Training Tesseract 4.x (LSTM) For Bengali

Posted by {"name"=>"Palash Ray", "email"=>"paawak@gmail.com", "url"=>"https://www.linkedin.com/in/palash-ray/"} on May 09, 2020 · 5 mins read

Introduction

Well, I guess Tesseract needs no introduction, suffice to say that, it is the best open source OCR out there, with a huge number of supported languages. Especially after the 4.x release, the Tesseract Engine has become more accurate than ever. However, it still has room for improvement in Bengali, especially when we feed in books with old print. I was trying to OCR a few scanned pages from Mahabharat by Rajshekhar Basu. I was pretty disappointed when I saw the accuracy was around only 40%, even when I used the tessdata_best for lstm. So, I decided to train and improve the existing model: easier said than done. Even though there is an excellent and exhaustive tutorial, on this subject, I was kind of lost in the deluge of terms and details. Yes, the tutorial is too detailed. And it's very difficult to sift through the information to arrive at the magical commands that will get the job done. So, finally, after a lot of struggle, I have kind of figured out how to train the existing tessdata for Bengali with a scanned image from Mahabharat by Rajshekhar Basu, in 5 simple steps as described below.

Step 1: Extract recognition model

Well, like I said, I was planning to improve the existing model. So, we need to start with the existing tessdata. Since this is aimed at Tesseract 4.x with LSTM, it would only work with the tessdata_best: https://github.com/tesseract-ocr/tessdata_best.
We would need to extract the recognition model. A recognition model can be extracted from an existing traineddata file. The output of this would be a lstm file.

combine_tessdata -e /kaaj/installs/tesseract/tessdata_best-4.0.0/ben.traineddata ./ben.lstm

Step 2: Creating lstmf file from a tiff/box pair

We would need to obtain a lstmf binary file from a tiff image and its corresponding box file. The below command will create a lstmf binary file, given a tiff and box file pair:

tesseract -l ben ben.rajshekhar_mahabharat.exp0.jpg ben.rajshekhar_mahabharat.exp0 --psm 6 lstm.train

You can create multiple lstmf files from several tiff/box pairs.

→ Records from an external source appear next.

-- ==== Sys2Proof/Config.lean ====
section
/-! DEFINITION. What is fixed for the machine (R6) and the one value the spec leaves free (R8, R138).
The font's base, stride and bytes (R7) stand in Machine/Memory.lean. CYCLE_RATE and TIMER_HZ are read by no rule
(R8, R214) and have no constant here (log 21). -/

namespace Sys2Proof.Config

/-- MEM_SIZE (R6): addresses 0x000 to 0xFFF. -/
abbrev memSize : Nat := 4096

/-- PROG_BASE (R6): first byte of the program and reset value of PC. -/
abbrev progBase : Nat := 0x200

/-- ROM_MAX (R6): the largest ROM the loader accepts. -/
abbrev romMax : Nat := 3584

/-- The highest PC from which an instruction can be fetched (R22, R183). -/
abbrev lastFetchPc : Nat := 0x0FFE

/-- RAND (R8, R138): the free byte of the n-th executed `CXNN` for which the run supplies no draw of its own
(`State.draws`). It has no body: no proof can know a value of it. DESIGN CHOICE of form, log 2: safe. -/
opaque freeByte : Nat → Byte

end Sys2Proof.Config
end

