-- ==== Sys2Proof/Machine/Cycle.lean ====
section
/-! DEFINITION. The Cycle event (R22) and the performing of one event (R21). -/

namespace Sys2Proof.Machine

/-- The Cycle event: nothing in WAIT or HALT; in RUN the fetch fault when PC > 0x0FFE, else the instruction at PC. -/
def cycle (s : State) : Host.Outcome State Fault Refusal :=
  match s.mode with
  | .wait => .next s
  | .halt => .next s
  | .run =>
    if fetchable s.pc then exec (decodeWord (fetchWord s.mem s.pc)) s
    else .next (s.raiseFault .fetchOob none)

/-- One event, atomically (R21). -/
def perform (e : Event) (s : State) : Host.Outcome State Fault Refusal :=
  match e with
  | .cycle => cycle s
  | .tick => .next (tick s)
  | .setKey k pressed => .next (setKey k pressed s)
  | .reset rom => resetEvent rom s

/-- The next event of the schedule, with the schedule after it; a Cycle when the schedule is empty (log 1). -/
def nextEvent (s : State) : Event × State :=
  match s.schedule with
  | [] => (.cycle, s)
  | e :: rest => (e, { s with schedule := rest })

/-- The state with the word `w` where the next step fetches: at PC, or at the program's start when no fetch at PC is
possible, with the core running and no event of another agent before the Cycle. -/
def State.placeWord (s : State) (w : Word) : State :=
  let pc := if fetchable s.pc then s.pc else BitVec.ofNat 16 Config.progBase
  { s with
    pc := pc
    mem := (s.mem.write pc.toNat (highByte w)).write (pc.toNat + 1) (lowByte w)
    mode := .run
    fault := { s.fault with kind := .none }
    schedule := [] }

end Sys2Proof.Machine
end

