/-- R102: `JP` sets PC to NNN, odd or not, with no stack push. -/
def Obligations.JumpSetsPcToItsAddress : Prop :=
  Encodes 0xF000 0x1000 (fun w => .jp (fieldNNN w)) ∧
  ∀ (nnn : BitVec 12) (s : State),
    Completes (.jp nnn) s (fun t => t.pc.toNat = nnn.toNat ∧ ChangesOnlyPc s t)

/-- `JP V0, nnn`: PC := NNN + V0, not reduced to 12 bits, whatever the X nibble, VF not written. Not masking PC is the
spec's decision D10. -/
def Obligations.IndexedJumpAddsV0Unmasked : Prop :=
  Encodes 0xF000 0xB000 (fun w => .jpV0 (fieldNNN w)) ∧
  ∀ (nnn : BitVec 12) (s : State),
    Completes (.jpV0 nnn) s (fun t => t.pc.toNat = nnn.toNat + (s.getV 0).toNat ∧ ChangesOnlyPc s t)

/-- `CALL` below the depth limit: the address of the call plus 2 is pushed, the older entries stay, PC := NNN. That the
entry is the return address is the spec's decision D11 (conflict C2). -/
def Obligations.CallPushesTheReturnAddress : Prop :=
  Encodes 0xF000 0x2000 (fun w => .call (fieldNNN w)) ∧
  ∀ (nnn : BitVec 12) (s : State) (h : s.sp.val < 16),
    Completes (.call nnn) s (fun t =>
      t.stack[s.sp.val] = s.pc + 2 ∧ t.sp.val = s.sp.val + 1 ∧ t.pc.toNat = nnn.toNat ∧
      (∀ k : Fin 16, k.val ≠ s.sp.val → t.stack[k] = s.stack[k]) ∧
      t = { s with stack := t.stack, sp := t.sp, pc := t.pc } ∧ ∀ a, t.mem.read a = s.mem.read a)

/-- R181: with 16 entries live a `CALL` raises STACK_OVERFLOW: nothing is pushed and PC stays; and 16 nested calls from
an empty stack succeed while a seventeenth, whatever the addresses, raises it. -/
def Obligations.SeventeenthNestedCallOverflows : Prop :=
  (∀ (nnn : BitVec 12) (s : State), s.sp.val = 16 →
    Completes (.call nnn) s (fun t => t.mode = .halt ∧ t.fault.kind = .stackOverflow ∧
      t = { s with mode := t.mode, fault := t.fault })) ∧
  (∀ (calls : List (BitVec 12)) (nnn : BitVec 12) (s : State), s.sp.val = 0 → s.mode = .run → calls.length = 16 →
    ∃ t u : State, execAll (calls.map .call) s = .next t ∧ t.mode = .run ∧ t.sp.val = 16 ∧
      exec (.call nnn) t = .next u ∧ u.mode = .halt ∧ u.fault.kind = .stackOverflow ∧
      u.sp = t.sp ∧ u.stack = t.stack ∧ u.pc = t.pc)

/-- `RETURN` pops the newest live entry into PC as it is; with an empty stack it raises STACK_UNDERFLOW and everything but
MODE and FAULT keeps its value (R182). That nothing is added to the raw entry rests on the spec's decision D11 (log 15). -/
def Obligations.ReturnPopsTheNewestEntry : Prop :=
  decodeWord 0x00EE = .ret ∧
  (∀ (s : State) (h : 0 < s.sp.val), Completes .ret s (fun t =>
      t.sp.val = s.sp.val - 1 ∧ t.pc = s.stack[s.sp.val - 1] ∧ t = { s with sp := t.sp, pc := t.pc } ∧
      ∀ a, t.mem.read a = s.mem.read a)) ∧
  (∀ s : State, s.sp.val = 0 → Completes .ret s (fun t =>
      t.mode = .halt ∧ t.fault.kind = .stackUnderflow ∧ t = { s with mode := t.mode, fault := t.fault }))

/-- Call and return are symmetric: whatever ran between them, as long as it left the stack as the call did, `RETURN`
resumes past the call at the depth before it (the source's property, here with the spec's decision D11). -/
def Obligations.ReturnResumesPastItsCall : Prop :=
  ∀ (nnn : BitVec 12) (s t u : State), s.sp.val < 16 → exec (.call nnn) s = .next t →
    u.stack = t.stack → u.sp = t.sp →
    ∃ r : State, exec .ret u = .next r ∧ r.pc = s.pc + 2 ∧ r.sp = s.sp ∧
      ∀ k : Fin 16, k.val < s.sp.val → r.stack[k] = s.stack[k]

/-- Taking a fault: FAULT holds the kind (codes 1, 2, 3), the unchanged PC and, for the two stack faults, the faulting
opcode; MODE := HALT; nothing else is written. The record's form and HALT are the spec's decisions D18, D19. -/
def Obligations.FaultEntryRecordsAndHalts : Prop :=
  (∀ (nnn : BitVec 12) (s : State), s.sp.val = 16 → exec (.call nnn) s = .next { s with
      mode := .halt
      fault := { kind := .stackOverflow, pc := s.pc, opcode := BitVec.ofNat 16 (0x2000 + nnn.toNat), opcodeValid := true } }) ∧
  (∀ s : State, s.sp.val = 0 → exec .ret s = .next { s with
      mode := .halt
      fault := { kind := .stackUnderflow, pc := s.pc, opcode := 0x00EE, opcodeValid := true } }) ∧
  (∀ s : State, s.mode = .run → 0x0FFF ≤ s.pc.toNat → perform .cycle s = .next { s with
      mode := .halt
      fault := { kind := .fetchOob, pc := s.pc, opcode := s.fault.opcode, opcodeValid := false } }) ∧
  FaultKind.stackOverflow.code = 1 ∧ FaultKind.stackUnderflow.code = 2 ∧ FaultKind.fetchOob.code = 3

/-! ### Skips -/

/-- R115, R116: the skips on an immediate go to PC + 4 when the condition holds, to PC + 2 when not, and write nothing
else. -/
def Obligations.SkipsOnImmediateFollowTheirCondition : Prop :=
  Encodes 0xF000 0x3000 (fun w => .seImm (fieldX w) (fieldNN w)) ∧
  Encodes 0xF000 0x4000 (fun w => .sneImm (fieldX w) (fieldNN w)) ∧
  ∀ (x : Reg) (nn : Byte) (s : State),
    Completes (.seImm x nn) s (fun t => (s.getV x = nn → t.pc = s.pc + 4) ∧ (s.getV x ≠ nn → t.pc = s.pc + 2) ∧
      ChangesOnlyPc s t) ∧
    Completes (.sneImm x nn) s (fun t => (s.getV x ≠ nn → t.pc = s.pc + 4) ∧ (s.getV x = nn → t.pc = s.pc + 2) ∧
      ChangesOnlyPc s t)

/-- The skips on two registers. That only N = 0 is a skip in families 5 and 9 is the spec's decision D12. -/
def Obligations.SkipsOnRegistersFollowTheirCondition : Prop :=
  Encodes 0xF00F 0x5000 (fun w => .seReg (fieldX w) (fieldY w)) ∧
  Encodes 0xF00F 0x9000 (fun w => .sneReg (fieldX w) (fieldY w)) ∧
  ∀ (x y : Reg) (s : State),
    Completes (.seReg x y) s (fun t => (s.getV x = s.getV y → t.pc = s.pc + 4) ∧
      (s.getV x ≠ s.getV y → t.pc = s.pc + 2) ∧ ChangesOnlyPc s t) ∧
    Completes (.sneReg x y) s (fun t => (s.getV x ≠ s.getV y → t.pc = s.pc + 4) ∧
      (s.getV x = s.getV y → t.pc = s.pc + 2) ∧ ChangesOnlyPc s t)

/-- The skips on a key test the key of VX's low nibble (the spec's decision D7); in every state exactly one of the two
with the same X skips. -/
def Obligations.SkipsOnKeysFollowTheKey : Prop :=
  Encodes 0xF0FF 0xE09E (fun w => .skp (fieldX w)) ∧ Encodes 0xF0FF 0xE0A1 (fun w => .sknp (fieldX w)) ∧
  ∀ (x : Reg) (k : Key) (s : State), k.val = (s.getV x).toNat % 16 →
    Completes (.skp x) s (fun t => (s.key[k] = true → t.pc = s.pc + 4) ∧ (s.key[k] = false → t.pc = s.pc + 2) ∧
      ChangesOnlyPc s t) ∧
    Completes (.sknp x) s (fun t => (s.key[k] = false → t.pc = s.pc + 4) ∧ (s.key[k] = true → t.pc = s.pc + 2) ∧
      ChangesOnlyPc s t)

/-! ### Register load and arithmetic-logic -/

/-- R120 to R125: the loads, the add without a flag and the logical operations; VF is written only as an ordinary
destination. -/
def Obligations.LoadsAndLogicWriteOnlyTheDestination : Prop :=
  Encodes 0xF000 0x6000 (fun w => .ldImm (fieldX w) (fieldNN w)) ∧
  Encodes 0xF000 0x7000 (fun w => .addImm (fieldX w) (fieldNN w)) ∧
  Encodes 0xF00F 0x8000 (fun w => .ldReg (fieldX w) (fieldY w)) ∧
  Encodes 0xF00F 0x8001 (fun w => .orReg (fieldX w) (fieldY w)) ∧
  Encodes 0xF00F 0x8002 (fun w => .andReg (fieldX w) (fieldY w)) ∧
  Encodes 0xF00F 0x8003 (fun w => .xorReg (fieldX w) (fieldY w)) ∧
  ∀ (x y : Reg) (nn : Byte) (s : State),
    let done (b : Byte) (t : State) : Prop := SetsOnly s t x b ∧ t.pc = s.pc + 2 ∧ ChangesOnlyVAndPc s t
    Completes (.ldImm x nn) s (done nn) ∧
    Completes (.addImm x nn) s (done (BitVec.ofNat 8 (((s.getV x).toNat + nn.toNat) % 256))) ∧
    Completes (.ldReg x y) s (done (s.getV y)) ∧
    Completes (.orReg x y) s (done (s.getV x ||| s.getV y)) ∧
    Completes (.andReg x y) s (done (s.getV x &&& s.getV y)) ∧
    Completes (.xorReg x y) s (done (s.getV x ^^^ s.getV y))

/-- The additions and subtractions with a flag: the result modulo 256 and VF := carry or NOT-borrow, computed from the
old values. With X = 0xF VF ends as the flag: the spec's decision D13. -/
def Obligations.AdditionsAndSubtractionsSetTheirFlag : Prop :=
  Encodes 0xF00F 0x8004 (fun w => .addReg (fieldX w) (fieldY w)) ∧
  Encodes 0xF00F 0x8005 (fun w => .subReg (fieldX w) (fieldY w)) ∧
  Encodes 0xF00F 0x8007 (fun w => .subnReg (fieldX w) (fieldY w)) ∧
  ∀ (x y : Reg) (s : State),
    let vx := (s.getV x).toNat
    let vy := (s.getV y).toNat
    let done (result flag : Nat) (t : State) : Prop :=
      SetsWithFlag s t x result flag ∧ t.pc = s.pc + 2 ∧ ChangesOnlyVAndPc s t
    Completes (.addReg x y) s (done ((vx + vy) % 256) (if vx + vy > 255 then 1 else 0)) ∧
    Completes (.subReg x y) s (done ((256 + vx - vy) % 256) (if vy > vx then 0 else 1)) ∧
    Completes (.subnReg x y) s (done ((256 + vy - vx) % 256) (if vx > vy then 0 else 1))

/-- The shifts by one: VX in place, Y ignored, VF := the bit shifted out. With X = 0xF VF ends as the flag: the spec's
decision D13. -/
def Obligations.ShiftsSetTheBitShiftedOut : Prop :=
  Encodes 0xF00F 0x8006 (fun w => .shr (fieldX w) (fieldY w)) ∧
  Encodes 0xF00F 0x800E (fun w => .shl (fieldX w) (fieldY w)) ∧
  ∀ (x y : Reg) (s : State),
    let vx := (s.getV x).toNat
    let done (result flag : Nat) (t : State) : Prop :=
      SetsWithFlag s t x result flag ∧ t.pc = s.pc + 2 ∧ ChangesOnlyVAndPc s t
    Completes (.shr x y) s (done (vx / 2) (vx % 2)) ∧
    Completes (.shl x y) s (done (2 * vx % 256) (vx / 128))

/-! ### Random -/

/-- `RND`: VX := a draw AND NN, whatever the draw; the draw is the next byte the run supplies, if it supplies one, and is
used up. That the byte is free is the spec's decision D16; the supply of bytes is the model's form (log 2). -/
def Obligations.RandomIsADrawUnderTheMask : Prop :=
  Encodes 0xF000 0xC000 (fun w => .rnd (fieldX w) (fieldNN w)) ∧
  ∀ (x : Reg) (nn : Byte) (s : State), ∃ r : Byte, (∀ d : Byte, s.draws.head? = some d → r = d) ∧
    Completes (.rnd x nn) s (fun t =>
      SetsOnly s t x (r &&& nn) ∧ (t.getV x).toNat ≤ nn.toNat ∧ t.pc = s.pc + 2 ∧
      t.draws = s.draws.tail ∧ t.drawCount = s.drawCount + 1 ∧
      t = { s with v := t.v, pc := t.pc, draws := t.draws, drawCount := t.drawCount } ∧
      ∀ a, t.mem.read a = s.mem.read a)

/-! ### Index register and memory -/

/-- R140: `LD I, nnn`: I := NNN, bits 15:12 become 0. -/
def Obligations.LoadIndexIsTheLiteral : Prop :=
  Encodes 0xF000 0xA000 (fun w => .ldI (fieldNNN w)) ∧
  ∀ (nnn : BitVec 12) (s : State),
    Completes (.ldI nnn) s (fun t => t.i.toNat = nnn.toNat ∧ t.pc = s.pc + 2 ∧ t = { s with i := t.i, pc := t.pc } ∧
      ∀ a, t.mem.read a = s.mem.read a)

/-- `ADD I, Vx`: I := (I + VX) mod 65536 and VF := 1 exactly when the sum exceeds 0xFFF, the spec's decision D9; with
X = 0xF the old VF is added. -/
def Obligations.AddToIndexSetsTheOverflowFlag : Prop :=
  Encodes 0xF0FF 0xF01E (fun w => .addIVx (fieldX w)) ∧
  ∀ (x : Reg) (s : State),
    let sum := s.i.toNat + (s.getV x).toNat
    Completes (.addIVx x) s (fun t => t.i.toNat = sum % 65536 ∧ SetsOnly s t 15 (if sum > 0x0FFF then 1 else 0) ∧
      t.pc = s.pc + 2 ∧ t = { s with v := t.v, i := t.i, pc := t.pc } ∧ ∀ a, t.mem.read a = s.mem.read a)
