-- ==== Sys2Proof/Tests/Slice0.lean ====
section
/-! SUPPORT. Tests whose expected results are the spec's own: words written out from the encodings of R86 and the vectors
of 95_test_vectors.md (their ids stand in the comments); and for every statement with hypotheses a witness that meets
them. -/

namespace Sys2Proof.Tests

open Sys2Proof Sys2Proof.Machine Sys2Proof.Statements

/-! ### Helpers -/

/-- The state after reset with these V registers. -/
def withV (l : List (Reg × Byte)) : State := l.foldl (fun s p => s.setV p.1 p.2) State.reset

/-- These bytes written to memory. -/
def withMem (s : State) (l : List (Nat × Byte)) : State :=
  { s with mem := l.foldl (fun m c => m.write c.1 c.2) s.mem }

/-- These pixels (row, column) set. -/
def lit (l : List (Nat × Nat)) : Framebuffer := l.foldl (fun fb p => fb.flip p.1 p.2) Framebuffer.blank

/-- A stack of `n` entries, all 0x0202. -/
def depth (s : State) (n : Fin 17) : State := { s with sp := n, stack := Vector.replicate 16 0x0202 }

/-- The next state of an outcome, if it is one. -/
def nextOf : Host.Outcome State Fault Refusal → Option State
  | .next s => some s
  | .fault _ => none
  | .refused _ => none

/-- The state after one step with the word `w` where the step fetches, and whether `P` holds of it. -/
def after (s : State) (w : Nat) (P : State → Bool) : Bool :=
  match step (s.withFetchWord 16 w) with
  | .next t => P t
  | .fault _ => false
  | .refused _ => false

/-- The state after one event, and whether `P` holds of it. -/
def afterEvent (s : State) (e : Event) (P : State → Bool) : Bool :=
  match perform e s with
  | .next t => P t
  | .fault _ => false
  | .refused _ => false

/-! ### WellFormed refuses ill-formed terms (R91, R87) -/

theorem test_wellFormed_refuses_sys_0E0 : (Instr.sys 0x0E0).wellFormed = false := by decide
theorem test_wellFormed_refuses_sys_0EE : (Instr.sys 0x0EE).wellFormed = false := by decide
theorem test_wellFormed_refuses_recognised_unk :
    (Instr.unk 0x8014).wellFormed = false ∧ (Instr.unk 0x5120).wellFormed = false ∧
    (Instr.unk 0x9120).wellFormed = false ∧ (Instr.unk 0xE19E).wellFormed = false ∧
    (Instr.unk 0xF165).wellFormed = false ∧ (Instr.unk 0x00E0).wellFormed = false := by decide
theorem test_wellFormed_accepts :
    (Instr.sys 0x1E0).wellFormed = true ∧ (Instr.unk 0x5121).wellFormed = true ∧
    (Instr.unk 0x8128).wellFormed = true ∧ (Instr.unk 0xE19F).wellFormed = true ∧
    (Instr.unk 0xFFFF).wellFormed = true := by decide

Step 3: Creating a list of lstmf files

Create a ben.training_files.txt containing all the lstmf files that you have created in the previous step. The contents of this file will be the full path of each of the lstmf file:

/mydir/ben.rajshekhar_mahabharat.exp0.lstmf
/mydir/ben.rajshekhar_mahabharat.exp1.lstmf
/mydir/ben.rajshekhar_mahabharat.exp2.lstmf

Step 4: Run the training command

Then run the below command to train:

lstmtraining --model_output ./my_output \
--continue_from ./ben.lstm \
--traineddata /kaaj/installs/tesseract/tessdata_best-4.0.0/ben.traineddata \
--train_listfile ./ben.training_files.txt \
--max_iterations 400

The output from the above will be a my_output_checkpoint file.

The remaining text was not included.